Dataset records START
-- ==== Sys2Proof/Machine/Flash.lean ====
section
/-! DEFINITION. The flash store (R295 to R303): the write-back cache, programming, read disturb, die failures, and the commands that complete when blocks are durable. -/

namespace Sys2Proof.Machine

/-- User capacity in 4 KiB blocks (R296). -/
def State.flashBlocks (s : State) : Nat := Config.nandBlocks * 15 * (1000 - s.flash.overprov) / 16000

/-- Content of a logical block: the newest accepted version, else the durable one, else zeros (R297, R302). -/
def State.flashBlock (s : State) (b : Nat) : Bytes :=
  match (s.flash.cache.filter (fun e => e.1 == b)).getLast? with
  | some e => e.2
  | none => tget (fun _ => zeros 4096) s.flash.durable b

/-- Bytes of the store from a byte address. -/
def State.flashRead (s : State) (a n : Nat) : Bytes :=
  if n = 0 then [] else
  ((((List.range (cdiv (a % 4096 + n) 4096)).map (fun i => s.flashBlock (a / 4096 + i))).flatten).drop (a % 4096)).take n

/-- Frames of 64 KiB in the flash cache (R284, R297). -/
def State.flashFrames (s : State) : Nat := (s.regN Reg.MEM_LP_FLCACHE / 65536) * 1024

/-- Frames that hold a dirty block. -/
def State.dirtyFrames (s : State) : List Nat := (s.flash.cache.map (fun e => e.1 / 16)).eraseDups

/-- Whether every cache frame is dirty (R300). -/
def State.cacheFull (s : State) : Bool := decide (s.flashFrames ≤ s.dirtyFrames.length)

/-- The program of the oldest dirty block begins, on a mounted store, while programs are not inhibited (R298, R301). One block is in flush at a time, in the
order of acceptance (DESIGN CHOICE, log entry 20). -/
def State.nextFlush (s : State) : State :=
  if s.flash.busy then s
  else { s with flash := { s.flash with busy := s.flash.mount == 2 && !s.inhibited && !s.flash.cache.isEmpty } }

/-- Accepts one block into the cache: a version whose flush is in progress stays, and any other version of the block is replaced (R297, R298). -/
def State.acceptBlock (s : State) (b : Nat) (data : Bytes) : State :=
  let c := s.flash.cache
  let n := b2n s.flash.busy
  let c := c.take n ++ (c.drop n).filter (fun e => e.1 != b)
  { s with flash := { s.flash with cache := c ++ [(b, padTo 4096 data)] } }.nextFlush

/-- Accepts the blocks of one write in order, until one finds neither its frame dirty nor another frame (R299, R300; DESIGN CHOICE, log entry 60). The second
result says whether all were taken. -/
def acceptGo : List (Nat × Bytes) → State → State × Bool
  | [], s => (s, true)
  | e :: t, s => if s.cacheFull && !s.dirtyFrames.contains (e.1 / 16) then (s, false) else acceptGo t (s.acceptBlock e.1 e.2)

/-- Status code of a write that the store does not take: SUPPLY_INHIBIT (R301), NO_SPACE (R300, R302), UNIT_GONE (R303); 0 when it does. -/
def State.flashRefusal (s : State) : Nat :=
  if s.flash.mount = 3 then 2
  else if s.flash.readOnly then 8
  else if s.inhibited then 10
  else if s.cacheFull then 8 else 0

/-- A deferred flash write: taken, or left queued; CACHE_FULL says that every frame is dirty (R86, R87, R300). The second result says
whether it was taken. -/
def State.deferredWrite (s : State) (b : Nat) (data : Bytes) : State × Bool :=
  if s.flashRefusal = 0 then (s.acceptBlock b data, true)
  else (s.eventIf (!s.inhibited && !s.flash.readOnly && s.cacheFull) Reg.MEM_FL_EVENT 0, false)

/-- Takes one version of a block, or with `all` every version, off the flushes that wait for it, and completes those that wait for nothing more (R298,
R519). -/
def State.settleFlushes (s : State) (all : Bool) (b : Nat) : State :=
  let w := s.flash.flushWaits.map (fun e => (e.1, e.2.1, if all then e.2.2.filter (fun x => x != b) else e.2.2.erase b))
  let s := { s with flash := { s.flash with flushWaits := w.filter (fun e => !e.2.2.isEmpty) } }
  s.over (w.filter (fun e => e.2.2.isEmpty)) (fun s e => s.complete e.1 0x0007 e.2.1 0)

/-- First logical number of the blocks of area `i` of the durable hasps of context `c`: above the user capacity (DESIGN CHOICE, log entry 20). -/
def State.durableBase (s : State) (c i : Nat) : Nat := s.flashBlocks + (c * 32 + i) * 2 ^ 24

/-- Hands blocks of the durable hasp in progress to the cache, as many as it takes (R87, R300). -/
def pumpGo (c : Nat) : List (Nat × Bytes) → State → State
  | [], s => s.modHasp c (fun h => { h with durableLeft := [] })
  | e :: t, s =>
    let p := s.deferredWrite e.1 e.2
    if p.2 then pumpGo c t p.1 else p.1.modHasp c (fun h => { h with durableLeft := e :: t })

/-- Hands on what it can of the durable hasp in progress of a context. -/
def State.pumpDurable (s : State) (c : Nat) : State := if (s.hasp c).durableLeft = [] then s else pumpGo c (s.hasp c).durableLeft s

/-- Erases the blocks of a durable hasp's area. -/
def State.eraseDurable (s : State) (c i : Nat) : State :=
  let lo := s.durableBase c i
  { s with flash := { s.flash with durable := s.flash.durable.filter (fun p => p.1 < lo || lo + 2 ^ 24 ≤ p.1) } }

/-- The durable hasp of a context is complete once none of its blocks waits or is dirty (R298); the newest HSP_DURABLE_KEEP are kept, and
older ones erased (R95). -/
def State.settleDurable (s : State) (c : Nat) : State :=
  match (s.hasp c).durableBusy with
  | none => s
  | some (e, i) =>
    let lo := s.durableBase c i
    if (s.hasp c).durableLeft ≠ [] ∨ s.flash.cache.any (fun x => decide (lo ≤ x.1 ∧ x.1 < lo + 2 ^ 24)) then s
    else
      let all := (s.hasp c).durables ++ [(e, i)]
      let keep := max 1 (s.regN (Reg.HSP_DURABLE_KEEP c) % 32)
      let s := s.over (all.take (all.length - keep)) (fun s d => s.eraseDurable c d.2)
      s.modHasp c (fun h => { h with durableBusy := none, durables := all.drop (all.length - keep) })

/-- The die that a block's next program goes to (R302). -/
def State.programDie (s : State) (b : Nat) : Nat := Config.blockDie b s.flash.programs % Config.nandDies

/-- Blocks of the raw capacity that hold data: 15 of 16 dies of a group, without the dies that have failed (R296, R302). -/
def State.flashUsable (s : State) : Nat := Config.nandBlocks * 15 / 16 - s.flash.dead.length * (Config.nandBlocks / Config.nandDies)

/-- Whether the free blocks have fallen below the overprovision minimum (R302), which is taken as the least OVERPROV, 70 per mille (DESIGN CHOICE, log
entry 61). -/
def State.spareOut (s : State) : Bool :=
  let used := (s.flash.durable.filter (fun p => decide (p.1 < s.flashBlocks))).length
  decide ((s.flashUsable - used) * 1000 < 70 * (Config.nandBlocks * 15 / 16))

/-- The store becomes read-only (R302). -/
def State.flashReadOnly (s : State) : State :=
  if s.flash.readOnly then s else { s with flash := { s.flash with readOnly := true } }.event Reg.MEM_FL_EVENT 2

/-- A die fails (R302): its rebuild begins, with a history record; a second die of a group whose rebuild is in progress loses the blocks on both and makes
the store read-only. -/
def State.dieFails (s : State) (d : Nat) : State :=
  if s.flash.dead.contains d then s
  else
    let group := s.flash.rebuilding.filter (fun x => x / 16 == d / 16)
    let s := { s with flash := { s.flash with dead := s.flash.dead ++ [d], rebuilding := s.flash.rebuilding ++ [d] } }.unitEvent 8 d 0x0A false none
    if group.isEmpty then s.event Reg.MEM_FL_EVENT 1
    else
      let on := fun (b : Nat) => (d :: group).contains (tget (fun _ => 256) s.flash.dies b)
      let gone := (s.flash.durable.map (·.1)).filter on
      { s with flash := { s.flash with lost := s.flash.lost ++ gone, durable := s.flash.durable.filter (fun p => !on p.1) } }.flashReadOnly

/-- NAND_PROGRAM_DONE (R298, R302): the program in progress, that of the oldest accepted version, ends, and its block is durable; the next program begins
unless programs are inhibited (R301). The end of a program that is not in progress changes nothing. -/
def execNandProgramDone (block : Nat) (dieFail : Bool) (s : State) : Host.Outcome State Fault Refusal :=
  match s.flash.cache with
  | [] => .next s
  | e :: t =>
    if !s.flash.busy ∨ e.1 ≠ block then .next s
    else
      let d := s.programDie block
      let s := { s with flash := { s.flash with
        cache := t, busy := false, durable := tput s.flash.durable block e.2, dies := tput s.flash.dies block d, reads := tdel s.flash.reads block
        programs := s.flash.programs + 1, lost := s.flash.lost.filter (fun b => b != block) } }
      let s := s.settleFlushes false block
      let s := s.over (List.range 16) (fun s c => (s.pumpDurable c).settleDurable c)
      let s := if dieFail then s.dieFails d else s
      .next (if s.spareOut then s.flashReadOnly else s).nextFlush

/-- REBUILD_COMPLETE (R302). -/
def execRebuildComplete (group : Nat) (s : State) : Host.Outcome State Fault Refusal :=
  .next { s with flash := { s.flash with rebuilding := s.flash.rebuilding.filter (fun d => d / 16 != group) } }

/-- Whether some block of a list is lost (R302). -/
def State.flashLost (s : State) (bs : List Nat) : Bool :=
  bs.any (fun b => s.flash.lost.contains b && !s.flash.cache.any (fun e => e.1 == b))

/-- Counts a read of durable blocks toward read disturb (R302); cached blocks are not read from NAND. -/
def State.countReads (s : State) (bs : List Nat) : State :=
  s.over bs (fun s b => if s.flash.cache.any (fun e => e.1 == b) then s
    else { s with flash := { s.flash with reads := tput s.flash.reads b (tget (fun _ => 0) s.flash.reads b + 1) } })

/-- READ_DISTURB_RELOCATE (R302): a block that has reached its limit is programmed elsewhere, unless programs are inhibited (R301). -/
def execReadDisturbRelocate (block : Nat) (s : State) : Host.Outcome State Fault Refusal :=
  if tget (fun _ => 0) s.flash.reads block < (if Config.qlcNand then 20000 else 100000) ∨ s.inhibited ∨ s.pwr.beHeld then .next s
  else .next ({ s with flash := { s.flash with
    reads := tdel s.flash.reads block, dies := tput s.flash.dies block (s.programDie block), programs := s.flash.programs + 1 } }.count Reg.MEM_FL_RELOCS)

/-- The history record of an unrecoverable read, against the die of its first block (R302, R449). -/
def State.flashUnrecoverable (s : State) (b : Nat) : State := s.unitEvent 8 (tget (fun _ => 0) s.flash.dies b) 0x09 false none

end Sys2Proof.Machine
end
Dataset records END
Try it: Among the entries, how many lines include the word "context"? Answer with a single number and nothing further.

The completed task: 3